→ Problem to work on: Search the data for "aerCorStatus". Return each matching line.

→ Data to process:
-- ==== Sys2Proof/Machine/ConfigSpace.lean ====
section
/-! DEFINITION. The configuration space of the PCI Express function (R358, R360).  Its registers are named, not placed: R358 gives the
capabilities and no offsets.  PRESUMED: the fields within a register are those of the PCI Express Base Specification, which R358
names. -/
namespace Sys2Proof.Machine

/-- The PCI Device ID of R358. -/
def State.deviceId (s : State) : Nat := if s.fuses.small then 0x0C31 else 0x0C30

/-- Where the written bits of a register of the configuration space are kept. -/
def cfgKey : CfgReg → Nat
  | .ids => 0 | .command => 1 | .classCode => 2 | .header => 3 | .bar k => 4 + k.val | .subsystem => 10 | .interrupt => 11
  | .pmControl => 12 | .deviceCap => 13 | .deviceControl => 14 | .linkCap => 15 | .linkStatus => 16 | .msixControl => 17
  | .msixTable => 18 | .msixPba => 19 | .serialLo => 20 | .serialHi => 21 | .aerStatus => 22 | .aerMask => 23 | .aerSeverity => 24
  | .aerCorStatus => 25 | .aerCorMask => 26

/-- The value after a reset of the registers whose bits the host writes. -/
def cfgReset (key : Nat) : Word := if key = 14 then 0x2000 else if key = 24 then 0x00462030 else if key = 26 then 0x2000 else 0

/-- The stored bits of a register of the configuration space. -/
def State.cfgHeld (s : State) (r : CfgReg) : Word := Tab.get cfgReset s.pcie.cfg (cfgKey r)

/-- R360: the bits of a BAR that its size leaves to the host; none in a BAR2 that the boot header disables. -/
def barMask (bar2En : Bool) (k : Nat) : Word :=
  match k with
  | 0 => 0xFF000000
  | 1 => 0xFFFFFFFF
  | 2 => 0
  | 3 => if bar2En then 0xFFFFFFF0 else 0
  | 4 => 0xC0000000
  | _ => 0xFFFFFFFF

/-- R360: the fixed bits of a BAR: 64-bit memory, and prefetchable in BAR2. -/
def barType (bar2En : Bool) (k : Nat) : Word :=
  match k with
  | 0 => 0x4
  | 2 => if bar2En then 0xC else 0
  | 4 => 0x4
  | _ => 0

/-- The bits of a register that a configuration write stores: Memory Space Enable, Parity Error Response and SERR# Enable (Bus Master Enable
and the MSI-X bits have their own fields of State); neither ASPM, Relaxed Ordering nor No Snoop,
which R358 and R359 rule out. -/
def cfgMask (bar2En : Bool) : CfgReg → Word
  | .command => 0x142
  | .bar k => barMask bar2En k.val
  | .deviceControl => 0x71EF
  | .linkStatus => 0x00C8
  | .aerMask => 0x07FFF030
  | .aerSeverity => 0x07FFF030
  | .aerCorMask => 0xF1C1
  | _ => 0

/-- R358, R360: what a configuration read returns. -/
def State.cfgRead (s : State) (r : CfgReg) : Word :=
  let held := s.cfgHeld r
  match r with
  | .ids => BitVec.ofNat 32 (0x1FC6 + 2 ^ 16 * s.deviceId)
  | .command => held ||| BitVec.ofNat 32 (4 * ofBool s.pcie.busMaster + 2 ^ 20)
  | .classCode => BitVec.ofNat 32 (2 ^ 8 * 0x120000 + s.fuses.stepping % 2 ^ 8)
  | .header => 0
  | .bar k => (held &&& barMask s.pcie.bar2En k.val) ||| barType s.pcie.bar2En k.val
  | .subsystem => BitVec.ofNat 32 (s.pcie.ssvid + 2 ^ 16 * s.pcie.ssid)
  | .interrupt => 0
  | .pmControl => if s.pcie.d3 then 0xB else 0x8
  | .deviceCap => 0x10008022
  | .linkCap => 0x00400000 + 16 * 16 + 5
  | .linkStatus => held ||| BitVec.ofNat 32 (2 ^ 16 * s.get Reg.PE_LINK_SPEED + 2 ^ 20 * s.get Reg.PE_LINK_WIDTH)
  | .msixControl => BitVec.ofNat 32 (0x11 + 2 ^ 16 * 63 + 2 ^ 30 * ofBool s.pcie.fnMask + 2 ^ 31 * ofBool s.pcie.msixEnable)
  | .msixTable => 0x1D000
  | .msixPba => 0x1E000
  | .serialLo => s.fuses.serial.setWidth 32
  | .serialHi => (s.fuses.serial >>> 32).setWidth 32
  | _ => held

/-- R358: a Max_Payload_Size above 512 bytes and a Max_Read_Request_Size above 4,096 bytes are not stored. -/
def deviceControlOk (v : Word) : Bool := decide (bits v.toNat 7 5 ≤ 2) && decide (bits v.toNat 14 12 ≤ 5)

/-- The stored bits of a register after a configuration write; status bits clear where 1 is written. -/
def State.cfgStore (s : State) (r : CfgReg) (v : Word) : Word :=
  let old := s.cfgHeld r
  let m := cfgMask s.pcie.bar2En r
  match r with
  | .aerStatus => old &&& ~~~v
  | .aerCorStatus => old &&& ~~~v
  | .deviceControl =>
    let keep : Word := if deviceControlOk v then 0 else 0x70E0
    (old &&& (~~~m ||| keep)) ||| (v &&& m &&& ~~~keep)
  | _ => (old &&& ~~~m) ||| (v &&& m)

end Sys2Proof.Machine
end

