def execRunStart (runs : TrainRuns) (s : State) : Out :=
  .next (((s.levelTrain runs).cmdLong 3 0x0301 State.runStartBegin State.runStartPoll).levelDone)

/-- R180, R400 steps 4 and 5: every used link is ALIGNED: the run begins and RUN_START responds. -/
def State.dsEnable (s : State) : State :=
  match s.longDesc 0x0301, s.chip.n0 with
  | some d, some n0 =>
    if s.usedLinks.all (fun n => s.isUp n && s.on (Reg.LD_LINK_STAT_ALIGNED n)) then
      let mode := fieldOf d 8 1
      let s1 := if s.mode = mLoad then s.beginRun n0 false
        else if s.mode = mSnapshot then
          ({ s with ds := { s.ds with decided := 2 }, chip := { s.chip with restored := false } } : State).release.beginRun n0 true
        else s.release.set1 Reg.DS_CTL_EN
      let s2 : State := { s1.stopAlign with chip := { s1.stopAlign.chip with runMode := mode } }
      let s3 := s2.enterRun mode
      let s4 := if mode = mStep then s3.adoptHold (n0 + 1) rStep s3.part s3.usedLinks else s3
      s4.endLong (okWith 8 n0)
    else s
  | _, _ => s

def execDsEnable (s : State) : Out := .next s.dsEnable

/-! ### The other run-control commands -/

/-- R401: RUN_STOP adopts a hold with REASON HOST; AT_H_REACHED answers it. -/
def execRunStop (s : State) : Out :=
  .next (s.cmdLong 3 0x0302 (fun _ s => (s.requestHold rHost, 0, none)) (fun _ _ => none))

/-- R402, R393: RUN_ABORT ends the long command with ABORTED and enters QUARANTINE with HOST_ABORT. -/
def execRunAbort (s : State) : Out :=
  .next (s.cmd 3 0x0303 (fun _ s => ((s.endLong (errResp 0x22 0 0 0)).enterQuarantine qHostAbort 0, okResp)))

/-- R403: STEP_STRIDES adopts a hold at n + COUNT; strides run until it is reached. -/
def State.stepStrides (d : BitVec 512) (s : State) : State × Nat × Option Resp :=
  let h := s.stride + 1 + fieldOf d 8 2
  let s1 := (s.adoptHold h rStep s.part s.usedLinks).clr Reg.CHIP_MODE_AT_REST
  ({ s1 with chip := { s1.chip with stepTo := some h } }, 0, none)

def execStepStrides (s : State) : Out := .next (s.cmdLong 3 0x0304 State.stepStrides (fun _ _ => none))

/-- R403, R54: BKP_ARM sets or clears BKP_EN in every Team. -/
def State.bkpArm (d : BitVec 512) (s : State) : State × Resp :=
  ((List.range s.nTeams).foldl (fun s t => s.put (Reg.TEAM_BP_CTL_BKP_EN t) (fieldOf d 8 1)) s, okResp)

def execBkpArm (s : State) : Out := .next (s.cmd 3 0x0305 State.bkpArm)

/-- R58, R207: the halt ends and every Team continues. -/
def State.haltContinue (s : State) : State :=
  let s1 : State := { s with chip := { s.chip with haltBkp := false, haltChk := false } }
  s1.runTeams.foldl (fun s t => if (s.team t).halted then s.onTeam t (fun m => { m with halted := false }) else s) s1

def execHaltContinue (s : State) : Out :=
  .next (s.cmdLong 3 0x0306 (fun _ s => (s.haltContinue, 0, some okResp)) (fun _ _ => none))

/-- R404: SET and CLEAR of HOST_GO together. -/
def State.hostGo (d : BitVec 512) (s : State) : State × Resp :=
  (s.each 64 (fun k s => if bit (fieldOf d 8 8) k then s.set1 (Reg.DS_DOM_FLAGS_HOST_GO k)
    else if bit (fieldOf d 16 8) k then s.clr (Reg.DS_DOM_FLAGS_HOST_GO k) else s), okResp)

def execHostGo (s : State) : Out := .next (s.cmd 3 0x0307 State.hostGo)

/-- R404, R173: HORIZON; while gating is on, a value below the horizon is refused. -/
def State.horizonCmd (d : BitVec 512) (s : State) : State × Resp :=
  if s.on Reg.DS_CTL_HORIZON_EN && decide (fieldOf d 8 8 < s.pair Adr.DS_HORIZON_LO Adr.DS_HORIZON_HI) then (s, badDesc 5 8)
  else ((s.putPair Adr.DS_HORIZON_LO Adr.DS_HORIZON_HI (fieldOf d 8 8)).put Reg.DS_CTL_HORIZON_EN (fieldOf d 16 1), okResp)

def execHorizon (s : State) : Out := .next (s.cmd 3 0x0308 State.horizonCmd)
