-- ==== Sys2Proof/Machine/RegAccess.lean ====
section
/-! DEFINITION. Reads and writes of BAR0 by an agent (R7 to R11, R29, R361, R362, R512 to R523): which register an offset
names, what a read returns and does, who may write, and what a write does: a register whose writes have a meaning of
their own goes to that meaning, every other one follows the access codes of its fields. -/
namespace Sys2Proof.Machine

/-! ### Which register (R514 to R516, R519) -/

/-- The Team whose window an offset of the Team arrays lies in: a virtual window directly, a physical one under the row map
(R515, R516); none for an unmapped row. -/
def State.windowTeam (s : State) (a : Nat) : Option Nat :=
  if 0x400000 ≤ a ∧ a < 0x500000 then
    (let t := (a - 0x400000) / 0x400; if t < s.nTeams then some t else none)
  else
    let p := (a - 0x500000) / 0x400
    (s.chip.rowMap.findIdx? (· == p / 32)).map (fun v => 32 * v + p % 32)

/-- An offset of one of the two Team arrays. -/
def inTeams (a : Nat) : Bool := decide (0x400000 ≤ a ∧ a < 0x610000)

/-- The virtual-window offset of an offset of a Team array. -/
def virt (t a : Nat) : Nat := 0x400000 + 0x400 * t + a % 0x400

/-- R519: an offset that names a register or a buffer. -/
def State.named (s : State) (a : Nat) : Bool :=
  if inTeams a then
    (decide (0x500000 ≤ a) || decide ((a - 0x400000) / 0x400 < s.nTeams)) && (findReg (virt 0 a)).isSome
  else
    (findReg a).isSome
      || (decide (0x10000 ≤ a ∧ a < 0x1C000) && decide ((a - 0x10000) % 0x3000 < 0x2000))
      || decide (0x1D000 ≤ a ∧ a < 0x1D400) || decide (0x1E000 ≤ a ∧ a < 0x1E008)
      || decide (0x20000 ≤ a ∧ a < 0x40000) || decide (0x44000 ≤ a ∧ a < 0x50000) || decide (0x190000 ≤ a ∧ a < 0x1A0000)

/-! ### What a read returns -/

/-- R59: TEAM_STEP: HALT_ALL; STATE 5 while no stride is in progress, and 3 in a Team that a halt keeps from its next step. -/
def State.viewStep (s : State) (t : Nat) : Word :=
  let m := s.team t
  let w := setBits (s.readable (Adr.TEAM_STEP t)) 14 14 (ofBool (s.chip.haltBkp || s.chip.haltChk))
  if !(m.active && m.len != 0) then setBits w 13 11 5
  else if m.halted && decide (s.get (Reg.TEAM_STEP_STEP t) < m.len) then setBits w 13 11 3
  else w

/-- A register of Team t's window; the registers of an unpowered Team read 0 (R516). -/
def State.viewTeam (s : State) (t a : Nat) : Word :=
  let o := a % 0x400
  if 0xC0 ≤ o ∧ o < 0x190 ∧ !s.teamOn t then 0
  else if o = 0xD4 then s.viewStep t
  else if o = 0x158 then setBits (s.readable (virt t a)) 10 8 (if s.atEnd t && (s.team t).len != 0 then s.get (Reg.TEAM_STRIDE_STAT_WAIT_CAUSE t) else 0)
  else if o = 0x184 then setBits (s.readable (Adr.TEAM_CHK_STAT t)) 31 31 (ofBool s.chip.haltChk)
  else if o = 0x214 ∨ o = 0x218 then
    let r := s.router t
    let i := s.get (Reg.RTR_SS_IDX_INDEX t)
    let e := if s.on (Reg.RTR_SS_IDX_SET t) then shdEntry r i else actEntry r i
    BitVec.ofNat 32 (if o = 0x214 then bits e.toNat 23 0 else bits e.toNat 47 24)
  else s.readable (virt t a)

/-- R182: the read-out windows of the matching store and the delay list, and the flags of a domain. -/
def State.viewDs (s : State) (a : Nat) : Word :=
  if 0x54000 ≤ a ∧ a < 0x55000 then
    match look s.ds.store ((a - 0x54000) / 16) with
    | none => 0
    | some k =>
      let w := a % 16 / 4
      BitVec.ofNat 32 (if w = 0 then k.tag else if w = 1 then k.tag / 2 ^ 32
        else if w = 2 then packBits [(31, 1, 1), (30, 1, ofBool k.hitch), (24, 3, k.opnd), (0, 24, k.data.toNat)] else k.task)
  else if 0x55000 ≤ a ∧ a < 0x55400 then
    match s.ds.delay[(a - 0x55000) / 8]? with
    | none => 0
    | some e =>
      BitVec.ofNat 32 (if a % 8 = 0 then e.time
        else packBits [(31, 1, 1), (22, 1, ofBool e.falling), (16, 6, e.dom), (0, 16, e.time / 2 ^ 32)])
  else if 0x51000 ≤ a ∧ a < 0x51800 ∧ a % 0x20 = 0x1C then
    let d := (a - 0x51000) / 0x20
    setBits (setBits (s.readable a) 3 3 (ofBool !s.holdShown)) 0 0 (ofBool ((dueDoms s.ds.delay).contains d))
  else s.readable a

/-- The oldest transmit stamp, in TB_TXQ_W0 to W3 (R348, R357). -/
def State.viewTxq (s : State) (w : Nat) : Word :=
  match s.tb.txq with
  | [] => 0
  | e :: _ =>
    BitVec.ofNat 32 (if w = 0 then packBits [(31, 1, 1), (24, 5, e.src), (16, 8, e.id), (0, 16, e.at_.sec / 2 ^ 32)]
      else if w = 1 then e.at_.sec else if w = 2 then e.at_.ns else e.at_.frac)

/-- The upper words of the registers whose lowest word a read latches (R343, R353, R480, R520): they read as latched. -/
def latchedAddrs : List Nat :=
  [Adr.CHIP_STRIDE_HI, Adr.DS_NOW_HI, Adr.LD_HOLD_H_HI, Adr.CAP_TRIG_HI, Adr.CAP_STOP_STRIDE_HI, Adr.CHIP_SPOIL_HI,
    Adr.CHIP_ID_HI, Adr.TB_NOW_SEC_LO, Adr.TB_NOW_SEC_HI, Adr.TB_NOW_FRAC, Adr.TB_NOW_NR, Adr.TB_SB_NS, Adr.TB_SB_SEC_LO,
    Adr.TB_SB_SEC_HI, Adr.TB_SB_FRAC]

/-- R361 to R362: mailbox slots and registers. -/
def State.viewBox (s : State) (a : Nat) : Word :=
  let m := (a - 0x10000) / 0x3000
  let o := (a - 0x10000) % 0x3000
  let word (l : List (Nat × BitVec 512)) (o : Nat) : Word := BitVec.ofNat 32 ((look l (o / 64)).toNat / 2 ^ (8 * (o % 64)))
  if o < 0x1000 then word (s.box m).cmd o else if o < 0x2000 then word (s.box m).rsp (o - 0x1000) else s.readable a

/-- HT_FPLL.LOCKED: the PLL is locked while it is enabled with a multiplier of 8 to 16 (R321). -/
def State.viewFpll (s : State) : Word :=
  let m := s.get Reg.HT_FPLL_M
  setBits (s.readable Adr.HT_FPLL) 9 9 (ofBool (s.on Reg.HT_FPLL_EN && decide (8 ≤ m ∧ m ≤ 16)))

/-- What a read of an offset by an agent returns. -/
def State.peek (s : State) (who : Agent) (a : Nat) : Word :=
  if inTeams a then (match s.windowTeam a with | some t => s.viewTeam t a | none => 0)
  else if latchedAddrs.contains a then s.latched who a
  else if 0x10000 ≤ a ∧ a < 0x1C000 then s.viewBox a
  else if 0x1D000 ≤ a ∧ a < 0x1D400 then s.msixWord (a - 0x1D000)
  else if a = 0x1E000 then BitVec.ofNat 32 s.pcie.pba.toNat
  else if a = 0x1E004 then BitVec.ofNat 32 (s.pcie.pba.toNat / 2 ^ 32)
  else if 0x20000 ≤ a ∧ a < 0x40000 then
    (if a % 16 = 0 then recWord (s.sbRec ((a - 0x20000) / 16)) 0 else s.latched who (0x20000 + a % 16))
  else if a = Adr.TB_NOW_NS then BitVec.ofNat 32 s.tb.now.ns
  else if Adr.TB_TXQ_W0 ≤ a ∧ a ≤ Adr.TB_TXQ_W3 then s.viewTxq ((a - Adr.TB_TXQ_W0) / 4)
  else if 0x44000 ≤ a ∧ a < 0x50000 then BitVec.ofNat 32 (ofLeBytes (s.tpBytes (a - 0x40000) 4))
  else if 0x50000 ≤ a ∧ a < 0x60000 then s.viewDs a
  else if 0x80000 ≤ a ∧ a < 0x90000 ∧ a % 0x1000 = 0x1C then
    setBits (s.readable a) 8 0 (s.link ((a - 0x80000) / 0x1000)).qrx.length
  else if a = Adr.HT_FPLL then s.viewFpll
  else if 0x190000 ≤ a ∧ a < 0x1A0000 then
    BitVec.ofNat 32 ((Tab.get (fun _ => 0#256) s.trace.buf ((a - 0x190000) / 32)).toNat / 2 ^ (8 * (a % 32)))
  else s.readable a

/-! ### What a read does -/

/-- The upper words that a read of a lowest word latches, with their values (R343, R353, R480, R520). -/
def State.latches (s : State) (a : Nat) : List (Nat × Word) :=
  if a = Adr.CHIP_STRIDE_LO then [(Adr.CHIP_STRIDE_HI, s.rd Adr.CHIP_STRIDE_HI)]
  else if a = Adr.DS_NOW_LO then [(Adr.DS_NOW_HI, s.rd Adr.DS_NOW_HI)]
  else if a = Adr.LD_HOLD_H_LO then [(Adr.LD_HOLD_H_HI, s.rd Adr.LD_HOLD_H_HI)]
  else if a = Adr.CAP_TRIG_LO then [(Adr.CAP_TRIG_HI, s.rd Adr.CAP_TRIG_HI)]
  else if a = Adr.CAP_STOP_STRIDE_LO then [(Adr.CAP_STOP_STRIDE_HI, s.rd Adr.CAP_STOP_STRIDE_HI)]
  else if a = Adr.CHIP_SPOIL_LO then [(Adr.CHIP_SPOIL_HI, s.rd Adr.CHIP_SPOIL_HI)]
  else if a = Adr.CHIP_ID_LO then [(Adr.CHIP_ID_HI, s.rd Adr.CHIP_ID_HI)]
  else if a = Adr.TB_NOW_NS then
    [(Adr.TB_NOW_SEC_LO, BitVec.ofNat 32 s.tb.now.sec), (Adr.TB_NOW_SEC_HI, BitVec.ofNat 32 (s.tb.now.sec / 2 ^ 32)),
      (Adr.TB_NOW_FRAC, BitVec.ofNat 32 s.tb.now.frac), (Adr.TB_NOW_NR, BitVec.ofNat 32 (stampNR s.tb.now))]
  else if a = Adr.TB_SB_STRIDE then
    [Adr.TB_SB_NS, Adr.TB_SB_SEC_LO, Adr.TB_SB_SEC_HI, Adr.TB_SB_FRAC].map (fun b => (b, s.rd b))
  else if 0x20000 ≤ a ∧ a < 0x40000 ∧ a % 16 = 0 then
    let r := s.sbRec ((a - 0x20000) / 16)
    [(0x20004, recWord r 1), (0x20008, recWord r 2), (0x2000C, recWord r 3)]
  else []

/-- R348: the oldest transmit stamp leaves the queue. -/
def State.txqPop (s : State) : State := ({ s with tb := { s.tb with txq := s.tb.txq.drop 1 } } : State).txqCount

/-- The register that a read's RC fields belong to: none in an unpowered Team (R516). -/
def State.rcAddr (s : State) (a : Nat) : Option Nat :=
  if inTeams a then
    match s.windowTeam a with
    | some t => if 0xC0 ≤ a % 0x400 ∧ a % 0x400 < 0x190 ∧ !s.teamOn t then none else some (virt t a)
    | none => none
  else some a

/-- A read of 4 bytes by an agent: its value, the latches it sets, the RC fields it clears, the stamp it takes (R7, R343,
R348, R520). -/
def State.readReg (s : State) (who : Agent) (a : Nat) : State :=
  let v := s.peek who a
  let s1 := (s.latches a).foldl (fun s p => s.setLatch who p.1 p.2) s
  let s2 := match s1.rcAddr a with | some b => s1.readClear b | none => s1
  let s3 := if a = Adr.TB_TXQ_W3 then s2.txqPop else s2
  { s3 with rdata := s.rdata ++ [v] }

/-! ### Blocks whose clock has stopped (R443, R448, R521) -/

/-- The block whose clock serves an offset: a Team island, the scheduler island (1,024), a GDDR6 controller with its gateway
(1,025 and up). -/
def State.clockOf (s : State) (a : Nat) : Option Nat :=
  if inTeams a then s.windowTeam a
  else if 0x50000 ≤ a ∧ a < 0x80000 then some 1024
  else if 0xC0000 ≤ a ∧ a < 0xE0000 then some (1025 + (a - 0xC0000) / 0x2000)
  else if 0xE0000 ≤ a ∧ a < 0xF0000 then some (1025 + (a - 0xE0000) / 0x1000)
  else none

/-- The offset lies in a block whose clock has stopped. -/
def State.deadBlock (s : State) (a : Nat) : Bool :=
  match s.clockOf a with
  | some k => s.chip.stopped.contains k
  | none => false

/-- R521: a register access to a block whose clock has stopped ends at the heartbeat timeout: CLASS 6, and INDEX is bits
[23:16] of the offset (R444). -/
def State.busTimeout (s : State) (a : Nat) : State := (s.set1 Reg.CHIP_CDC_STAT_STOPPED).cdcLoc 0 6 (a / 2 ^ 16 % 256) 2

/-- A read that reaches the register bus. -/
def State.busRead (s : State) (who : Agent) (a : Nat) : State :=
  if s.deadBlock a then { s.busTimeout a with rdata := s.rdata ++ [0#32] } else s.readReg who a

/-- The host waits for BAR4 reads of the Team whose window an offset lies in. -/
def State.waitedFor (s : State) (who : Agent) (a : Nat) : Bool :=
  who == .host && inTeams a && (match s.windowTeam a with | some t => (s.team t).hostWords != 0 | none => false)

/-- R367: the host's waiting BAR4 reads of the Team whose window an offset lies in are performed first. -/
def State.hostFirst (s : State) (who : Agent) (a : Nat) : State :=
  if who == .host && inTeams a then
    match s.windowTeam a with
    | some t => s.hostCatchUp t .ok
    | none => s
  else s

/-- R361, R471: a read by an agent.  In the always-on halt a read by the host returns all ones and reaches no register; one
that is not aligned returns 0.  The host's read of PE_FENCE gets no data while a write of BAR2 has not been performed (R368). -/
def State.agentRead (s : State) (who : Agent) (a : Nat) : State :=
  if s.chip.halted && who == .host then { s with rdata := [0xFFFFFFFF#32] }
  else if a % 4 ≠ 0 ∧ who == .host then { s.peErr 1 0 a with rdata := [0#32] }
  else if who == .host && a == Adr.PE_FENCE && s.hostWrites then { s with rdata := [] }
  else ((if s.waitedFor who a then s else { s with rdata := [] }).hostFirst who a).busRead who (a / 4 * 4)

/-! ### What a write does -/

/-- R97, R101: TEAM_DM_CTL: the bank power fields act under R99. -/
def State.dmCtlWrite (s : State) (t : Nat) (v : Word) : State :=
  (((s.bankWrite t 0 (bits v.toNat 1 0)).bankWrite t 1 (bits v.toNat 3 2)).put (Reg.TEAM_DM_CTL_PATROL_PAUSE t)
    (bits v.toNat 13 6)).put ⟨Adr.TEAM_DM_CTL t, 5, 4⟩ (bits v.toNat 5 4)

/-- A register of Team t's window. -/
def State.storeTeam (s : State) (t a : Nat) (v : Word) : State :=
  let o := a % 0x400
  if 0xC0 ≤ o ∧ o < 0x190 ∧ !s.teamOn t then s
  else if o = 0x110 then s.dmCtlWrite t v
  else if o = 0x1C0 then s.teamPwr t v
  else if o = 0x200 then s.rtrCtl t v false
  else if o = 0x214 then s.ssW0 t (v.setWidth 24)
  else if o = 0x218 then s.ssW1 t (v.setWidth 24)
  else s.writeFields (virt t a) v.toNat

→ Solution to the exercise:
  | .aerCorStatus => 25 | .aerCorMask => 26
  | .aerCorStatus => old &&& ~~~v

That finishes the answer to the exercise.